Effects of drugs on nerve ganglion stimulation were expressed as per cent inhibition of the control response and their effects on resting carotid vascular resistance, heart rate and blood pressure were expressed as per cent change from initial resting values prior to drug administration.

To rule out the small effects of trigeminal nerve ganglion stimulation induced changes in arterial blood pressure on carotid blood flow, the effects of drugs were investigated on changes in carotid vascular resistance alone.

Data is presented as mean±s.e.mean. Effects of nerve stimulation on haemodynamic parameters was made by Student's t-test. Following intravenous or intraduodenal administration of drugs, comparisons were made between treatment groups at each time point using analysis of variance (ANOVA) followed by Duncan's multiple range test with a significance level of P<0.05.

Results

Effects of drugs on resting haemodynamic parameters in guanethidine pre-treated anaesthetized cats

Resting haemodynamic parameters are shown in Table 1 prior to control trigeminal ganglion stimulation in guanethidine pre-treated anaesthetized cats. Mean arterial blood pressure, heart rate, carotid blood flow and carotid vascular resistance were all in the physiological range and not significantly different between any of the treatment groups (ANOVA, P>0.05).

Table 1.

Effects of trigeminal nerve ganglion stimulation prior to drug administration

graphic file with name 132-0703932t1.jpg

Following intraduodenal administration of tonabersat (1 or 10 mg kg−1), sodium valproate (10 or 100 mg kg−1), lamotrigine (10 or 50 mg kg−1) or gabapentin (100 mg kg−1) there was no significant effects on mean arterial blood pressure (Figure 1) or carotid vascular resistance (Figure 2), carotid blood flow or heart rate (not shown). Similarly following intravenous infusion of tonabersat (3.4 – 11.5 μmol h−1), carabersat (3.4 μmol h−1) or 5% PEG in 5% glucose (25 or 30 ml h−1) there were no significant effects on any recorded haemodynamic parameter (not shown).

Figure 1.

Figure 1

Effects of intraduodenal administration of anti-convulsants on changes in mean arterial blood pressure in the guanethidine pre-treated anaesthetized cat. Left panel shows the effects of tonabersat 1 mg kg−1 (n=4) and 10 mg kg−1 (n=4), gabapentin 100 mg kg−1 (n=3) and methylcellulose (n=3). Right panel shows the effects of lamotrigine 10 mg kg−1 (n=4) and 50 mg kg−1 (n=3), sodium valproate 10 mg kg−1 (n=4) and 100 mg kg−1 (n=4). For comparison, the effects of methylcellulose are also shown. Data points represent mean±s.e.mean of the per cent change from basal values.

Figure 2.

Figure 2

Effects of intraduodenal administration of anti-convulsants on changes in carotid vascular resistance in the guanethidine pre-treated anaesthetized cat. Left panel shows the effects of tonabersat 1 mg kg−1 (n=4) and 10 mg kg−1 (n=4), gabapentin 100 mg kg−1 (n=3) and methylcellulose (n=3). Right panel shows the effects of lamotrigine 10 mg kg−1 (n=4) and 50 mg kg−1 (n=3), sodium valproate 10 mg kg−1 (n=4) and 100 mg kg−1 (n=4). For comparison, the effects of methylcellulose are also shown. Data points represent mean±s.e.mean of the per cent change from basal values.
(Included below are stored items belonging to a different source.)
-- ==== Sys2Proof/Word.lean ====
section
/-! DEFINITION. The word types of the block (00_scope.md R7, R12): every value is an unsigned bit
vector, an address is a natural number computed without any wrap (20_memory.md R82). -/

namespace Sys2Proof

/-- A byte: a general register, a memory byte, a timer. -/
abbrev Byte := BitVec 8

/-- A 16-bit word: an opcode, the program counter, the index register, a stack entry. -/
abbrev Word := BitVec 16

/-- A 4-bit field of an opcode. -/
abbrev Nibble := BitVec 4

/-- The 12-bit address field nnn of an opcode. -/
abbrev Addr12 := BitVec 12

end Sys2Proof
end

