-- ==== Sys2Proof/Laws/Memory.lean ====
section
/-! SUPPORT. Memory: reading back what was written, and the canonical form, which every memory operation
keeps. -/

namespace Sys2Proof.Laws
open Sys2Proof.Machine

variable (fontset : Vector Byte 80)

/-! ### Reading after listing and unlisting a byte -/

theorem read_insert (m : Memory) (a : Nat) (w : Byte) (b : Nat) :
    Memory.read fontset (Memory.insert m a w) b = if b = a then w else Memory.read fontset m b := by
  induction m with
  | nil => simp [Memory.insert, Memory.read]
  | cons c rest ih =>
    obtain ⟨d, u⟩ := c
    unfold Memory.insert
    split
    · simp [Memory.read]
    · split
      · subst d; simp only [Memory.read]; split <;> rfl
      · simp only [Memory.read, ih]
        split
        · rw [if_neg (by omega)]
        · rfl

theorem read_erase (m : Memory) (a b : Nat) :
    Memory.read fontset (Memory.erase m a) b =
      if b = a then Memory.unlisted fontset b else Memory.read fontset m b := by
  induction m with
  | nil => simp [Memory.erase, Memory.read]
  | cons c rest ih =>
    obtain ⟨d, u⟩ := c
    unfold Memory.erase at ih ⊢
    by_cases hd : d = a
    · subst d; simp only [List.filter_cons, bne_self_eq_false, Memory.read]
      rw [if_neg (by simp), ih]
      split <;> rfl
    · rw [List.filter_cons_of_pos (by simpa using hd)]
      simp only [Memory.read, ih]
      split
      · rw [if_neg (by omega)]
      · rfl

/-- Reading after a write: the byte written at its address, every other byte as before. -/
theorem read_write (m : Memory) (a : Nat) (w : Byte) (b : Nat) :
    Memory.read fontset (Memory.write fontset m a w) b =
      if b = a then w else Memory.read fontset m b := by
  unfold Memory.write
  split
  · rw [read_erase]; split <;> simp_all
  · exact read_insert fontset m a w b

/-! ### The canonical form -/

theorem mem_insert {m : Memory} {a : Nat} {w : Byte} {c : Host.Cell}
    (h : c ∈ Memory.insert m a w) : c = (a, w) ∨ c ∈ m := by
  induction m with
  | nil => simpa [Memory.insert] using h
  | cons d rest ih =>
    unfold Memory.insert at h
    split at h
    · simpa using h
    · split at h
      · rcases List.mem_cons.1 h with h | h
        · exact .inl h
        · exact .inr (List.mem_cons_of_mem _ h)
      · rcases List.mem_cons.1 h with h | h
        · exact .inr (h ▸ List.mem_cons_self)
        · exact (ih h).imp_right (List.mem_cons_of_mem _)

theorem insert_rising {m : Memory} (a : Nat) (w : Byte)
    (h : m.Pairwise (fun c d => c.1 < d.1)) :
    (Memory.insert m a w).Pairwise (fun c d => c.1 < d.1) := by
  induction m with
  | nil => simp [Memory.insert]
  | cons d rest ih =>
    obtain ⟨hd, hrest⟩ := List.pairwise_cons.1 h
    unfold Memory.insert
    split
    · rename_i hlt
      refine List.pairwise_cons.2 ⟨fun c hc => ?_, h⟩
      rcases List.mem_cons.1 hc with rfl | hc
      · exact hlt
      · exact Nat.lt_trans hlt (hd c hc)
    · split
      · rename_i heq
        exact List.pairwise_cons.2 ⟨fun c hc => heq ▸ hd c hc, hrest⟩
      · refine List.pairwise_cons.2 ⟨fun c hc => ?_, ih hrest⟩
        rcases mem_insert hc with rfl | hc
        · simp only; omega
        · exact hd c hc

/-- A write to an address of memory keeps the canonical form. -/
theorem write_wf {m : Memory} {a : Nat} {w : Byte} (h : Memory.wf fontset m)
    (ha : a < Config.memSize) : Memory.wf fontset (Memory.write fontset m a w) := by
  unfold Memory.write
  split
  · exact ⟨h.1.filter _, fun c hc => h.2 c (List.mem_of_mem_filter hc)⟩
  · rename_i hw
    refine ⟨insert_rising a w h.1, fun c hc => ?_⟩
    rcases mem_insert hc with rfl | hc
    · exact ⟨ha, hw⟩
    · exact h.2 c hc

/-! ### Bytes and blocks of the state -/

/-- Reading after a one-byte store. -/
@[simp] theorem readByte_writeByte (s : State) (a : Nat) (w : Byte) (b : Nat) :
    (s.writeByte a w).readByte b = if b = a then w else s.readByte b :=
  read_write s.fontset s.mem a w b

/-- A block store is an update of memory alone. -/
theorem storeBytes_eq (s : State) (base : Nat) (ws : List Byte) :
    s.storeBytes base ws = { s with mem := (s.storeBytes base ws).mem } := by
  induction ws generalizing s base with
  | nil => rfl
  | cons w rest ih => rw [State.storeBytes, ih]; rfl

/-- Reading after a block store: the k-th byte stored at base + k, every other byte as before. -/
theorem readByte_storeBytes (s : State) (base : Nat) (ws : List Byte) (a : Nat) :
    (s.storeBytes base ws).readByte a =
      if h : base ≤ a ∧ a < base + ws.length then ws[a - base] else s.readByte a := by
  induction ws generalizing s base with
  | nil => rw [dif_neg (by simp)]; rfl
  | cons w rest ih =>
    rw [State.storeBytes, ih, readByte_writeByte]
    by_cases ha : a = base
    · subst ha; simp
    · by_cases h : base + 1 ≤ a ∧ a < base + 1 + rest.length
      · rw [dif_pos h, dif_pos (by simp; omega)]
        simp only [show a - base = (a - (base + 1)) + 1 by omega, List.getElem_cons_succ]
      · rw [dif_neg h, dif_neg (by simp; omega), if_neg ha]

/-- A block store inside memory keeps the canonical form. -/
theorem storeBytes_wf (s : State) (base : Nat) (ws : List Byte)
    (h : Memory.wf s.fontset s.mem) (hb : base + ws.length ≤ Config.memSize) :
    Memory.wf s.fontset (s.storeBytes base ws).mem := by
  induction ws generalizing s base with
  | nil => exact h
  | cons w rest ih =>
    simp only [List.length_cons] at hb
    exact ih (s.writeByte base w) (base + 1) (write_wf s.fontset h (by omega)) (by omega)

/-- A register-block load reads byte base + k into V[k] for k up to x. -/
theorem reg_loadRegs (s : State) (base : Nat) (x k : Reg) :
    (s.loadRegs base x).reg k = if k ≤ x then s.readByte (base + k.val) else s.reg k := by
  simp [State.loadRegs, State.reg]

/-! ### The address check -/

/-- The check in closed form: it passes for an empty block and for one inside memory, and else answers
the lowest address of the block that is 4096 or more. -/
theorem firstOutside_eq (base n : Nat) :
    firstOutside base n = if n = 0 ∨ base + n ≤ 4096 then none else some (max base 4096) := by
  induction n with
  | zero => simp [firstOutside]
  | succ n ih =>
    unfold firstOutside at ih ⊢
    rw [List.range_succ, List.map_append, List.find?_append, ih]
    simp only [List.map_cons, List.map_nil, List.find?_singleton, decide_eq_true_eq,
      show Config.memSize = 4096 from rfl]
    by_cases h : base + (n + 1) ≤ 4096
    · rw [if_pos (by omega), if_neg (by omega), if_pos (by omega)]; rfl
    · rw [if_neg (by omega : ¬(n + 1 = 0 ∨ _))]
      by_cases h' : n = 0 ∨ base + n ≤ 4096
      · rw [if_pos h', if_pos (by omega), Option.none_or, show max base 4096 = base + n by omega]
      · rw [if_neg h']; rfl

theorem firstOutside_none {base n : Nat} :
    firstOutside base n = none ↔ n = 0 ∨ base + n ≤ 4096 := by
  rw [firstOutside_eq]; split <;> simp_all

theorem firstOutside_some {base n a : Nat} :
    firstOutside base n = some a ↔ a = max base 4096 ∧ 0 < n ∧ 4096 < base + n := by
  rw [firstOutside_eq]
  split
  · simp; omega
  · simp only [Option.some.injEq]; omega

/-- Fetch in closed form (R83): the first of pc and pc + 1 outside memory, or the big-endian word. -/
theorem fetch_eq (s : State) :
    s.fetch = if s.pc.toNat ≤ 0xFFE
      then .ok (wordOfBytes (s.readByte s.pc.toNat) (s.readByte (s.pc.toNat + 1)))
      else .error (max s.pc.toNat 4096) := by
  unfold State.fetch
  rw [firstOutside_eq]
  by_cases h : s.pc.toNat ≤ 0xFFE
  · rw [if_pos (by omega), if_pos h]
  · rw [if_neg (by omega), if_neg h]

end Sys2Proof.Laws
end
Effects of trigeminal nerve ganglion stimulation in guanethidine pre-treated anaesthetized cats

Trigeminal nerve stimulation (10 Hz, 2 mA) for 2 min produced a small depressor response (<10%) with no effect on heart rate (Table 1). In contrast to the systemic circulation, trigeminal nerve ganglion stimulation produced marked increases (65%) in carotid blood flow from 19±1 to 32±2 ml min−1 (Student's t-test, P<0.0001) with concomitant reductions (41%) in carotid vascular resistance from 4.9±0.3 to 2.9±0.2 mmHg min−1 ml−1 (Student's t-test, P<0.0001) (Table 1). Changes in carotid blood flow and carotid vascular resistance were similar in all experimental groups prior to drug intravenous or intraduodenal drug administration (ANOVA, P>0.05).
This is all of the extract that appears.